Manickavachakan Narender, Ellur Sunderraj, Mattyoo Joseph Vijay Thomas, Victor Jonathan, Ross Cecil R
Department of Plastic Surgery, St. John's Medical College and Hospital, Bengaluru, Karnataka, India.
Department of Medicine, St. John's Medical College and Hospital, Bengaluru, Karnataka, India.
Indian J Plast Surg. 2017 May-Aug;50(2):213-216. doi: 10.4103/ijps.IJPS_214_16.
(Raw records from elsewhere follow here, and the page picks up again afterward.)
/-- R153: the profile load by the state of the two banks, followed in INIT by the request of the archive entry (R136, R167). That the
banks are judged as they stand when the load completes is the model's choice (log 44). -/
def Obligations.ProfileLoadChoosesBank : Prop :=
  ∀ (k : Tick) (s : State), s.clk.phase = .running → s.nv.cur = some (.load, k) → s.nv.queue = [] →
    s.sup.state = .init → s.clk.initStep = .load →
    ∃ t, exec .profileLoadCompletion s = .next t ∧ onlyParts [.prof, .nv, .clk, .crit] s t ∧
      t.clk = { s.clk with initStep := .archive } ∧
      t.nv = { cur := some (.archWrite (initEntry s), s.now), queue := [] } ∧
      t.prof.bankA = s.prof.bankA ∧ t.prof.bankB = s.prof.bankB ∧ t.prof.session = s.prof.session ∧
      (∀ g p, readBank s.prof.bankA = .valid g p → (∀ g' p', readBank s.prof.bankB = .valid g' p' → genNewer g' g = false) →
        t.prof.running = p ∧ t.prof.curBank = some .bankA ∧ t.prof.gen = g ∧ t.prof.dflt = false) ∧
      (∀ g p, readBank s.prof.bankB = .valid g p → (∀ g' p', readBank s.prof.bankA = .valid g' p' → genNewer g g' = true) →
        t.prof.running = p ∧ t.prof.curBank = some .bankB ∧ t.prof.gen = g ∧ t.prof.dflt = false) ∧
      ((∀ g p, readBank s.prof.bankA ≠ .valid g p) → (∀ g p, readBank s.prof.bankB ≠ .valid g p) →
        t.prof.running = defaultProfile ∧ t.prof.curBank = none ∧ t.prof.gen = 0 ∧ t.prof.dflt = true ∧
          t.prof.s49Detail =
            (if readBank s.prof.bankA = .damaged then 1 else 0) ||| (if readBank s.prof.bankB = .damaged then 4 else 0))
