/-! ### Fields after `State.setClk` -/

@[simp] theorem setClk_clk (s : State) (x : Clock) : (s.setClk x).clk = x := rfl
@[simp] theorem setClk_ret (s : State) (x : Clock) : (s.setClk x).ret = s.ret := rfl
@[simp] theorem setClk_port (s : State) (x : Clock) : (s.setClk x).port = s.port := rfl
@[simp] theorem setClk_fl (s : State) (x : Clock) : (s.setClk x).fl = s.fl := rfl
@[simp] theorem setClk_hb (s : State) (x : Clock) : (s.setClk x).hb = s.hb := rfl
@[simp] theorem setClk_link (s : State) (x : Clock) : (s.setClk x).link = s.link := rfl
@[simp] theorem setClk_src (s : State) (x : Clock) : (s.setClk x).src = s.src := rfl
@[simp] theorem setClk_sw (s : State) (x : Clock) : (s.setClk x).sw = s.sw := rfl
@[simp] theorem setClk_sup (s : State) (x : Clock) : (s.setClk x).sup = s.sup := rfl
@[simp] theorem setClk_ack (s : State) (x : Clock) : (s.setClk x).ack = s.ack := rfl
@[simp] theorem setClk_wd (s : State) (x : Clock) : (s.setClk x).wd = s.wd := rfl
@[simp] theorem setClk_jrn (s : State) (x : Clock) : (s.setClk x).jrn = s.jrn := rfl
@[simp] theorem setClk_arch (s : State) (x : Clock) : (s.setClk x).arch = s.arch := rfl
@[simp] theorem setClk_out (s : State) (x : Clock) : (s.setClk x).out = s.out := rfl
@[simp] theorem setClk_prof (s : State) (x : Clock) : (s.setClk x).prof = s.prof := rfl
@[simp] theorem setClk_nv (s : State) (x : Clock) : (s.setClk x).nv = s.nv := rfl
@[simp] theorem setClk_st (s : State) (x : Clock) : (s.setClk x).st = s.st := rfl
@[simp] theorem setClk_sel (s : State) (x : Clock) : (s.setClk x).sel = s.sel := rfl
@[simp] theorem setClk_attn (s : State) (x : Clock) : (s.setClk x).attn = s.attn := rfl
@[simp] theorem setClk_crit (s : State) (x : Clock) : (s.setClk x).crit = s.crit := rfl
@[simp] theorem setClk_free (s : State) (x : Clock) : (s.setClk x).free = s.free := rfl
@[simp] theorem setClk_pending (s : State) (x : Clock) : (s.setClk x).pending = s.pending := rfl

/-! ### Fields after `State.setRet` -/

@[simp] theorem setRet_clk (s : State) (x : Retained) : (s.setRet x).clk = s.clk := rfl
@[simp] theorem setRet_ret (s : State) (x : Retained) : (s.setRet x).ret = x := rfl
@[simp] theorem setRet_port (s : State) (x : Retained) : (s.setRet x).port = s.port := rfl
@[simp] theorem setRet_fl (s : State) (x : Retained) : (s.setRet x).fl = s.fl := rfl
@[simp] theorem setRet_hb (s : State) (x : Retained) : (s.setRet x).hb = s.hb := rfl
@[simp] theorem setRet_link (s : State) (x : Retained) : (s.setRet x).link = s.link := rfl
@[simp] theorem setRet_src (s : State) (x : Retained) : (s.setRet x).src = s.src := rfl
@[simp] theorem setRet_sw (s : State) (x : Retained) : (s.setRet x).sw = s.sw := rfl
@[simp] theorem setRet_sup (s : State) (x : Retained) : (s.setRet x).sup = s.sup := rfl
@[simp] theorem setRet_ack (s : State) (x : Retained) : (s.setRet x).ack = s.ack := rfl
@[simp] theorem setRet_wd (s : State) (x : Retained) : (s.setRet x).wd = s.wd := rfl
@[simp] theorem setRet_jrn (s : State) (x : Retained) : (s.setRet x).jrn = s.jrn := rfl
@[simp] theorem setRet_arch (s : State) (x : Retained) : (s.setRet x).arch = s.arch := rfl
@[simp] theorem setRet_out (s : State) (x : Retained) : (s.setRet x).out = s.out := rfl
@[simp] theorem setRet_prof (s : State) (x : Retained) : (s.setRet x).prof = s.prof := rfl
@[simp] theorem setRet_nv (s : State) (x : Retained) : (s.setRet x).nv = s.nv := rfl
@[simp] theorem setRet_st (s : State) (x : Retained) : (s.setRet x).st = s.st := rfl
@[simp] theorem setRet_sel (s : State) (x : Retained) : (s.setRet x).sel = s.sel := rfl
@[simp] theorem setRet_attn (s : State) (x : Retained) : (s.setRet x).attn = s.attn := rfl
@[simp] theorem setRet_crit (s : State) (x : Retained) : (s.setRet x).crit = s.crit := rfl
@[simp] theorem setRet_free (s : State) (x : Retained) : (s.setRet x).free = s.free := rfl
@[simp] theorem setRet_pending (s : State) (x : Retained) : (s.setRet x).pending = s.pending := rfl

/-! ### Fields after `State.setPort` -/

@[simp] theorem setPort_clk (s : State) (x : HostPort) : (s.setPort x).clk = s.clk := rfl
@[simp] theorem setPort_ret (s : State) (x : HostPort) : (s.setPort x).ret = s.ret := rfl
@[simp] theorem setPort_port (s : State) (x : HostPort) : (s.setPort x).port = x := rfl
@[simp] theorem setPort_fl (s : State) (x : HostPort) : (s.setPort x).fl = s.fl := rfl
@[simp] theorem setPort_hb (s : State) (x : HostPort) : (s.setPort x).hb = s.hb := rfl
@[simp] theorem setPort_link (s : State) (x : HostPort) : (s.setPort x).link = s.link := rfl
@[simp] theorem setPort_src (s : State) (x : HostPort) : (s.setPort x).src = s.src := rfl
@[simp] theorem setPort_sw (s : State) (x : HostPort) : (s.setPort x).sw = s.sw := rfl
@[simp] theorem setPort_sup (s : State) (x : HostPort) : (s.setPort x).sup = s.sup := rfl
@[simp] theorem setPort_ack (s : State) (x : HostPort) : (s.setPort x).ack = s.ack := rfl
@[simp] theorem setPort_wd (s : State) (x : HostPort) : (s.setPort x).wd = s.wd := rfl
@[simp] theorem setPort_jrn (s : State) (x : HostPort) : (s.setPort x).jrn = s.jrn := rfl
@[simp] theorem setPort_arch (s : State) (x : HostPort) : (s.setPort x).arch = s.arch := rfl
@[simp] theorem setPort_out (s : State) (x : HostPort) : (s.setPort x).out = s.out := rfl
@[simp] theorem setPort_prof (s : State) (x : HostPort) : (s.setPort x).prof = s.prof := rfl
@[simp] theorem setPort_nv (s : State) (x : HostPort) : (s.setPort x).nv = s.nv := rfl
@[simp] theorem setPort_st (s : State) (x : HostPort) : (s.setPort x).st = s.st := rfl
@[simp] theorem setPort_sel (s : State) (x : HostPort) : (s.setPort x).sel = s.sel := rfl
@[simp] theorem setPort_attn (s : State) (x : HostPort) : (s.setPort x).attn = s.attn := rfl
@[simp] theorem setPort_crit (s : State) (x : HostPort) : (s.setPort x).crit = s.crit := rfl
@[simp] theorem setPort_free (s : State) (x : HostPort) : (s.setPort x).free = s.free := rfl
@[simp] theorem setPort_pending (s : State) (x : HostPort) : (s.setPort x).pending = s.pending := rfl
Haemophilia A is a rare haematological disorder due to deficiency of Factor VIII, causing an abnormal coagulation response to injury. In severe haemophilia A, Factor VIII level is < 1%, often manifesting with spontaneous bleeding into joints. Judicious use of recombinant Factor VIII therapy to maintain adequate levels in the intraoperative, immediate and late post-operative periods, together with adjuvant pro-coagulants, can ensure a safe outcome following surgery. We describe the successful management of one such patient suffering from Marjolin's ulcer of the right gluteal region, who needed wide local excision followed by flap cover. A protocol for management of such patients is also suggested. This is the first such case report from the Indian subcontinent, with only a few such published reports from the West.
甲型血友病是一种罕见的血液系统疾病,由于缺乏凝血因子VIII,导致对损伤的凝血反应异常。在严重的甲型血友病中,凝血因子VIII水平<1%,常表现为关节自发性出血。在术中、术后即刻和后期明智地使用重组凝血因子VIII疗法以维持足够的水平,同时使用辅助促凝剂,可以确保手术有安全的结果。我们描述了一名患有右臀区域Marjolin溃疡的此类患者的成功治疗,该患者需要进行广泛局部切除并随后进行皮瓣覆盖。还提出了此类患者的管理方案。这是印度次大陆的首例此类病例报告,西方仅发表了少数此类报告。